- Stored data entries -
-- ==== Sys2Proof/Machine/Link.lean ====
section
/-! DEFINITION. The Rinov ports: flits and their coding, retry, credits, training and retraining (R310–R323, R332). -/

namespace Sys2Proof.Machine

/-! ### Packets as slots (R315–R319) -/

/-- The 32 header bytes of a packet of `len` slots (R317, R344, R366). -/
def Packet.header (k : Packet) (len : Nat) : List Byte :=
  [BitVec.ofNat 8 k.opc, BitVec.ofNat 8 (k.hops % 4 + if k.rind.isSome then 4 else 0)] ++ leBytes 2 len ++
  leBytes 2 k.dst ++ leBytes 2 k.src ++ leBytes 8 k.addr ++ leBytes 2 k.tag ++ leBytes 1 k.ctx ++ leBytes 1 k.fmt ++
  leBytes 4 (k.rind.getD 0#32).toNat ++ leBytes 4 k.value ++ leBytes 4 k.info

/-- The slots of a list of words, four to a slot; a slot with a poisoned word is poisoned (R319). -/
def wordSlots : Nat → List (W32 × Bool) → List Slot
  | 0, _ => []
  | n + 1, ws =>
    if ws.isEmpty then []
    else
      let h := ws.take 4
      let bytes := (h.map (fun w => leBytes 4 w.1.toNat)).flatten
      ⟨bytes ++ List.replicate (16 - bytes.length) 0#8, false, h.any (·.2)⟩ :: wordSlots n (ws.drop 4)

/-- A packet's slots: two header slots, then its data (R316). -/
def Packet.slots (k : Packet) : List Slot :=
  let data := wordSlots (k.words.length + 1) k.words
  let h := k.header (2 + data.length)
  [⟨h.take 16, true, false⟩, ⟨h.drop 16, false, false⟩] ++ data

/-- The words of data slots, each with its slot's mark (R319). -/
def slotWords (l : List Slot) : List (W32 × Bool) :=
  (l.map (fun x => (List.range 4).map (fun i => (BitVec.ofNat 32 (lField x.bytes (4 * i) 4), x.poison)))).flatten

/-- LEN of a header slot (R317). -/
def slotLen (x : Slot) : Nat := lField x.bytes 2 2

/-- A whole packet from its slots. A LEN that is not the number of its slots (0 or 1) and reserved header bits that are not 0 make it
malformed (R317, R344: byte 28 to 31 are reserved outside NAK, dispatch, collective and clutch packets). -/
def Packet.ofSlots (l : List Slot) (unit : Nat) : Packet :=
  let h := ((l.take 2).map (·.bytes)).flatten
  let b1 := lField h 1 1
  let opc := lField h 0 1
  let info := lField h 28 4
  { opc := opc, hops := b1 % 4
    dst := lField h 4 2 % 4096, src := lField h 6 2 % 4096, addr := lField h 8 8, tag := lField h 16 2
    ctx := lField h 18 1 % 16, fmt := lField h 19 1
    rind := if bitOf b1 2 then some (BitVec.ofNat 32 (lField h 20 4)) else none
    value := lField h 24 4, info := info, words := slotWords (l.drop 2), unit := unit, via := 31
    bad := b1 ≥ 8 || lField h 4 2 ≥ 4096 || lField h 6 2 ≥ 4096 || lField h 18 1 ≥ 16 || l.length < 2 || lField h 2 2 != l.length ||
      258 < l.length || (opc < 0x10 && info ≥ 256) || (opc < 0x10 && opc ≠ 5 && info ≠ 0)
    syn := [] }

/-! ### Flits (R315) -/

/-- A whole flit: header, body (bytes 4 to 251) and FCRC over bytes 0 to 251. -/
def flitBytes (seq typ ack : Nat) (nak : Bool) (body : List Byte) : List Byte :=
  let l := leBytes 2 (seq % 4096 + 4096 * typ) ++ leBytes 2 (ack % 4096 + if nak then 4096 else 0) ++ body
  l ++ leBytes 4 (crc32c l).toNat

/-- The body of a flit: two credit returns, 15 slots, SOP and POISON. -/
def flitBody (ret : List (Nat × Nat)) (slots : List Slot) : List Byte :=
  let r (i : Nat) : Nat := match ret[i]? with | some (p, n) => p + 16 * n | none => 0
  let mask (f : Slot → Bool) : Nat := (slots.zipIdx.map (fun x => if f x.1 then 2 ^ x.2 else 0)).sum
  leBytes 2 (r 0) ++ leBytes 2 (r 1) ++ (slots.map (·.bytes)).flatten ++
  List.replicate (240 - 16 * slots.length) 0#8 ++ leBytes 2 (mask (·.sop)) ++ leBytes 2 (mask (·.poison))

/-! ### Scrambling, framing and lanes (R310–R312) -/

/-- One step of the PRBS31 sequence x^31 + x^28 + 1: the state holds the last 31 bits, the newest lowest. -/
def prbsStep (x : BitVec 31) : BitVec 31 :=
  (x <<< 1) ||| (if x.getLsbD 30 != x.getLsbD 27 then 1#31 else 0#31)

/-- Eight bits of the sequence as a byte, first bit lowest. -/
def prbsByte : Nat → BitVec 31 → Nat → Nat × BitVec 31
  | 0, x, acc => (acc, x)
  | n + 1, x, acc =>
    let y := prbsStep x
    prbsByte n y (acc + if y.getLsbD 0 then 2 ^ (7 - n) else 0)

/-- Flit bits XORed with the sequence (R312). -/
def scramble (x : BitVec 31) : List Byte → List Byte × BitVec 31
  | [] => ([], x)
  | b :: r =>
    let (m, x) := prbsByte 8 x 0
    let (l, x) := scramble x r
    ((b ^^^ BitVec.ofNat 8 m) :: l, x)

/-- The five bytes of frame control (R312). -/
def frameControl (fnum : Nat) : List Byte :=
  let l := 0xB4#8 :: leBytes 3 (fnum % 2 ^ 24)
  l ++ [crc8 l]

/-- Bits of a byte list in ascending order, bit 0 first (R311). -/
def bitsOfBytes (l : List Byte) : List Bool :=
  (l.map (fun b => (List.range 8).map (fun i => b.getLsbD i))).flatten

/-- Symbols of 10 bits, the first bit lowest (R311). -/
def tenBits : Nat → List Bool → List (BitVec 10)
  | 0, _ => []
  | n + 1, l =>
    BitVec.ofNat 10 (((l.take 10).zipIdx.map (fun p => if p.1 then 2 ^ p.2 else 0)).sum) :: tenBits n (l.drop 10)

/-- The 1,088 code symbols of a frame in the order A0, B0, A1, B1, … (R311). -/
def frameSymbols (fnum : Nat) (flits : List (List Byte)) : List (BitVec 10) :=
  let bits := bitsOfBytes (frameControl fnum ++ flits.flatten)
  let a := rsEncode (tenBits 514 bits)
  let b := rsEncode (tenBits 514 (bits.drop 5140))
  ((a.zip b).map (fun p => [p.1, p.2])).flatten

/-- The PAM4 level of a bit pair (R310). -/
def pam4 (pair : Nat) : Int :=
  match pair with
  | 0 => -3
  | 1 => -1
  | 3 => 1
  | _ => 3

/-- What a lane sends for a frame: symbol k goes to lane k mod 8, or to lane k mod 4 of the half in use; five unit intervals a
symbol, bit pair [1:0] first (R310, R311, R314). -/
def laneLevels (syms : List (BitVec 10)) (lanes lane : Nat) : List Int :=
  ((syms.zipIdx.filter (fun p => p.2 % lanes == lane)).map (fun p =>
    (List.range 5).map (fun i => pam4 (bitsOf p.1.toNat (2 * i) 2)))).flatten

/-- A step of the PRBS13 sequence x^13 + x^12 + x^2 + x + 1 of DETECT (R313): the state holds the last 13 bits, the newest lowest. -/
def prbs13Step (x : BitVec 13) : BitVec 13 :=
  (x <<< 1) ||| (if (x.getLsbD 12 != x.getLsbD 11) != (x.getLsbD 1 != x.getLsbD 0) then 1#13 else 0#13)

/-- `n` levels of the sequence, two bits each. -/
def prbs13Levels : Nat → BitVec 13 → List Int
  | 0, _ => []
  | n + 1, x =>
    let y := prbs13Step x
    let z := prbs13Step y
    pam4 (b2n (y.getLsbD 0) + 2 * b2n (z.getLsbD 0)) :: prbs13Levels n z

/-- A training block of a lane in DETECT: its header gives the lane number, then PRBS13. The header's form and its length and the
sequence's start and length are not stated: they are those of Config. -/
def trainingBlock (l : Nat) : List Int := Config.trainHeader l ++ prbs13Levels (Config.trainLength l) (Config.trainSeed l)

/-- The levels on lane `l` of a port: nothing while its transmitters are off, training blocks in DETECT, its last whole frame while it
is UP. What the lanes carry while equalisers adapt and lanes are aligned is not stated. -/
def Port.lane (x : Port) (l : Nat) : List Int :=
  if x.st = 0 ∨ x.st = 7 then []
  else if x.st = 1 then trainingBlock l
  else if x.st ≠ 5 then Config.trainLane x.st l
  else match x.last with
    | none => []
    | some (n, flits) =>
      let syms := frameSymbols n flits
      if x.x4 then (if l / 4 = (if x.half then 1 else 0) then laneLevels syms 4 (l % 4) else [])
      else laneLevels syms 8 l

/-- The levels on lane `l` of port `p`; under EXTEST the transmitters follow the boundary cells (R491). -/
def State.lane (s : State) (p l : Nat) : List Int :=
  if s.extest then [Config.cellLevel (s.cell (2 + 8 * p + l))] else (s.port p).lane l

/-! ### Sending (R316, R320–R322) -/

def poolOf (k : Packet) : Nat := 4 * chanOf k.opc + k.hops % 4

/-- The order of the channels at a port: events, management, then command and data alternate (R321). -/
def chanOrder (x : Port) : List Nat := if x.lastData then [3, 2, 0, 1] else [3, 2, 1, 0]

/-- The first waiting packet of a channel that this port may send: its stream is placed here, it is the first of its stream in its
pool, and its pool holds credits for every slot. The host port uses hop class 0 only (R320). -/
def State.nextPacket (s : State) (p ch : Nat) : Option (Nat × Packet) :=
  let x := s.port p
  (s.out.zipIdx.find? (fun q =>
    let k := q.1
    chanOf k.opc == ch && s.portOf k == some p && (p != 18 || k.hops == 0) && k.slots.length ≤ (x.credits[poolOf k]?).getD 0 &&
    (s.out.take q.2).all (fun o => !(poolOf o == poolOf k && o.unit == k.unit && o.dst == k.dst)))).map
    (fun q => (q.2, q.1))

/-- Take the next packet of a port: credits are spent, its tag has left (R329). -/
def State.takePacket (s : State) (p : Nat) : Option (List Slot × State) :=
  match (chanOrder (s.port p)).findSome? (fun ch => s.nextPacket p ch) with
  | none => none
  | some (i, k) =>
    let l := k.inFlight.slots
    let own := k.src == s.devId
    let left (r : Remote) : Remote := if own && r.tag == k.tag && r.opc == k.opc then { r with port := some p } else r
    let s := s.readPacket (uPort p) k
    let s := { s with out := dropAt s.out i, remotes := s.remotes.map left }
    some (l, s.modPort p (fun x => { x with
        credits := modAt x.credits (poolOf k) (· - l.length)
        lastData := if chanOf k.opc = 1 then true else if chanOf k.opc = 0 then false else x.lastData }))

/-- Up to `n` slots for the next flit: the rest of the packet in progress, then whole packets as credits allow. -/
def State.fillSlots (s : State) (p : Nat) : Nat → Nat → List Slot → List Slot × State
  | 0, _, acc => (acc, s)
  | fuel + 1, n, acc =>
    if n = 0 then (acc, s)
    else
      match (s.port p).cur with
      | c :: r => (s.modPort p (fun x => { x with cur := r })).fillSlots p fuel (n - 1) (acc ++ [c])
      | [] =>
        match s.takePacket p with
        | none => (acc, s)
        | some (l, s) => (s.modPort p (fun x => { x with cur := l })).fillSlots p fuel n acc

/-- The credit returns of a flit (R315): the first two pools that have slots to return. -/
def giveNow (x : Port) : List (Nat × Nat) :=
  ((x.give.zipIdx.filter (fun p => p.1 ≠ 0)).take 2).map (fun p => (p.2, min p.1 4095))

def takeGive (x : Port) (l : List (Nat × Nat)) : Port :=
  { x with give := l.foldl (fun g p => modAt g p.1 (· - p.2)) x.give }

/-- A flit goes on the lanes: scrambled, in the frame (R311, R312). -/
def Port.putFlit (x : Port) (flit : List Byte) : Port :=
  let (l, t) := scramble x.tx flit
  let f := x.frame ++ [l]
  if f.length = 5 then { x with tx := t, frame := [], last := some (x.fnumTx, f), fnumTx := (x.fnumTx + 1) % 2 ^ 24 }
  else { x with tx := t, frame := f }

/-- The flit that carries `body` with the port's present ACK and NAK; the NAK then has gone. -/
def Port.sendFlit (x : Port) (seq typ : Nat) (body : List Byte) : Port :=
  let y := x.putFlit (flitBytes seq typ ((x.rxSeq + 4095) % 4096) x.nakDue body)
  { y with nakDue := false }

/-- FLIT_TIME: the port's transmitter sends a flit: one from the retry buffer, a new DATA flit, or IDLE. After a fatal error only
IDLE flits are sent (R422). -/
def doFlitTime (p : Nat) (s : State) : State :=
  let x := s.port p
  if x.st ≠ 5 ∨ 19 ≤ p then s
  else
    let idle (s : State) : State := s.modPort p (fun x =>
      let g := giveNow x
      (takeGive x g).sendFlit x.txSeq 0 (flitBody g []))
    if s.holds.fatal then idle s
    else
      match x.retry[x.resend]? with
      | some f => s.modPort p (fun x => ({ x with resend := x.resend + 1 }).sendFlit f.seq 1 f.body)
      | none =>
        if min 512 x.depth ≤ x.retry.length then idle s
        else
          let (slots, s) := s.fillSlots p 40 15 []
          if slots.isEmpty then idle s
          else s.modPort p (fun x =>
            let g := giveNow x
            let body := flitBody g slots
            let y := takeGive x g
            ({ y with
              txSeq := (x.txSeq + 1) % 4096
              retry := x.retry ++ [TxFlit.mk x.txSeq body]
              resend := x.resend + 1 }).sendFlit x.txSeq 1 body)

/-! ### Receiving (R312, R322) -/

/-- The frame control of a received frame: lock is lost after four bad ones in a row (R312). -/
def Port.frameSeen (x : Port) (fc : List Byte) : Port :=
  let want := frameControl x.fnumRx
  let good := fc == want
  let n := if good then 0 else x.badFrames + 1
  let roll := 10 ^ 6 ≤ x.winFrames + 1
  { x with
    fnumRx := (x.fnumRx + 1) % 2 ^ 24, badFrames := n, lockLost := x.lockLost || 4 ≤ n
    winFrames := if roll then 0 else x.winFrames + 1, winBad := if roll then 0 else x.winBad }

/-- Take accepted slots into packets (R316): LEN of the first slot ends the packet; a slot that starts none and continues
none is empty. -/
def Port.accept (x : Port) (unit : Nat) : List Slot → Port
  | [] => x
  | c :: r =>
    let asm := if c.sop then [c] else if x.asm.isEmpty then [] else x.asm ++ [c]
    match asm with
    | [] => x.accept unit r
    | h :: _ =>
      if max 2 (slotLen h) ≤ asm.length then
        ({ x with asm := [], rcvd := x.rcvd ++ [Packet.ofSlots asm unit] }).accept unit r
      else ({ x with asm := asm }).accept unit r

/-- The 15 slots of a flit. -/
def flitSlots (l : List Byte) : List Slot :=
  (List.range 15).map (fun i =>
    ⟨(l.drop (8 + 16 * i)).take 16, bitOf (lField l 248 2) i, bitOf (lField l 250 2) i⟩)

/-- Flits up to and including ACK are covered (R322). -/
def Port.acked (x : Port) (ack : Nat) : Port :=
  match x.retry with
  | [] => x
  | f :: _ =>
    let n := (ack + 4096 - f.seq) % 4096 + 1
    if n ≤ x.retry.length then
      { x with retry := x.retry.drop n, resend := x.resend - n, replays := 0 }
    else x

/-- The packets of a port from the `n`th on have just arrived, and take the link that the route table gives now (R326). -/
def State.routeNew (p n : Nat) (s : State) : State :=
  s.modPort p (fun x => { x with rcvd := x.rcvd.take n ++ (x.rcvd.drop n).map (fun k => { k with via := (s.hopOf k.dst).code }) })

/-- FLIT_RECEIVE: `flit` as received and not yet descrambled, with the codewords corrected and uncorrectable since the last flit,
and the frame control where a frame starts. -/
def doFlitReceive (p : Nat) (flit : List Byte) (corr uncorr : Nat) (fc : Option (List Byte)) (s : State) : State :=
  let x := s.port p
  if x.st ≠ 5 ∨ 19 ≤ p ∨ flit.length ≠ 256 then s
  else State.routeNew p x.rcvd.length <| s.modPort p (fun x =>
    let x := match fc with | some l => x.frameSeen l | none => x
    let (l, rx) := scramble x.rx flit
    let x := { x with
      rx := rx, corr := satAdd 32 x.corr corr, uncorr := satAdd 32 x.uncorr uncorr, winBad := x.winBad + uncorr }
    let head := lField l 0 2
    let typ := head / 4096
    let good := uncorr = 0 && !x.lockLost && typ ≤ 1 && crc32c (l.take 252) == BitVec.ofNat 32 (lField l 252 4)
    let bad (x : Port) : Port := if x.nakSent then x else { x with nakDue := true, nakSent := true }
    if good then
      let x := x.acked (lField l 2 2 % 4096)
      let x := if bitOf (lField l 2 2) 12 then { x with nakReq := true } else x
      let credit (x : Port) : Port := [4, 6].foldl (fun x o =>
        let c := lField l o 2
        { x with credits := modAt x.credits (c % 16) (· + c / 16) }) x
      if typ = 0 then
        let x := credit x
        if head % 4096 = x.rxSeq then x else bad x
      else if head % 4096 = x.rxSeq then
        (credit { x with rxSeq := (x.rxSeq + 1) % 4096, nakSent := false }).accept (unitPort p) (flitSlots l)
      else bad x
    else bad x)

- Instructions for the task -
Take the lines from the first line of the records through the line holding "not 0 make it", both included, and please reproduce them exactly with nothing added.

- Exercise solution -
-- ==== Sys2Proof/Machine/Link.lean ====
section
/-! DEFINITION. The Rinov ports: flits and their coding, retry, credits, training and retraining (R310–R323, R332). -/

namespace Sys2Proof.Machine

/-! ### Packets as slots (R315–R319) -/

/-- The 32 header bytes of a packet of `len` slots (R317, R344, R366). -/
def Packet.header (k : Packet) (len : Nat) : List Byte :=
  [BitVec.ofNat 8 k.opc, BitVec.ofNat 8 (k.hops % 4 + if k.rind.isSome then 4 else 0)] ++ leBytes 2 len ++
  leBytes 2 k.dst ++ leBytes 2 k.src ++ leBytes 8 k.addr ++ leBytes 2 k.tag ++ leBytes 1 k.ctx ++ leBytes 1 k.fmt ++
  leBytes 4 (k.rind.getD 0#32).toNat ++ leBytes 4 k.value ++ leBytes 4 k.info

/-- The slots of a list of words, four to a slot; a slot with a poisoned word is poisoned (R319). -/
def wordSlots : Nat → List (W32 × Bool) → List Slot
  | 0, _ => []
  | n + 1, ws =>
    if ws.isEmpty then []
    else
      let h := ws.take 4
      let bytes := (h.map (fun w => leBytes 4 w.1.toNat)).flatten
      ⟨bytes ++ List.replicate (16 - bytes.length) 0#8, false, h.any (·.2)⟩ :: wordSlots n (ws.drop 4)

/-- A packet's slots: two header slots, then its data (R316). -/
def Packet.slots (k : Packet) : List Slot :=
  let data := wordSlots (k.words.length + 1) k.words
  let h := k.header (2 + data.length)
  [⟨h.take 16, true, false⟩, ⟨h.drop 16, false, false⟩] ++ data

/-- The words of data slots, each with its slot's mark (R319). -/
def slotWords (l : List Slot) : List (W32 × Bool) :=
  (l.map (fun x => (List.range 4).map (fun i => (BitVec.ofNat 32 (lField x.bytes (4 * i) 4), x.poison)))).flatten

/-- LEN of a header slot (R317). -/
def slotLen (x : Slot) : Nat := lField x.bytes 2 2

/-- A whole packet from its slots. A LEN that is not the number of its slots (0 or 1) and reserved header bits that are not 0 make it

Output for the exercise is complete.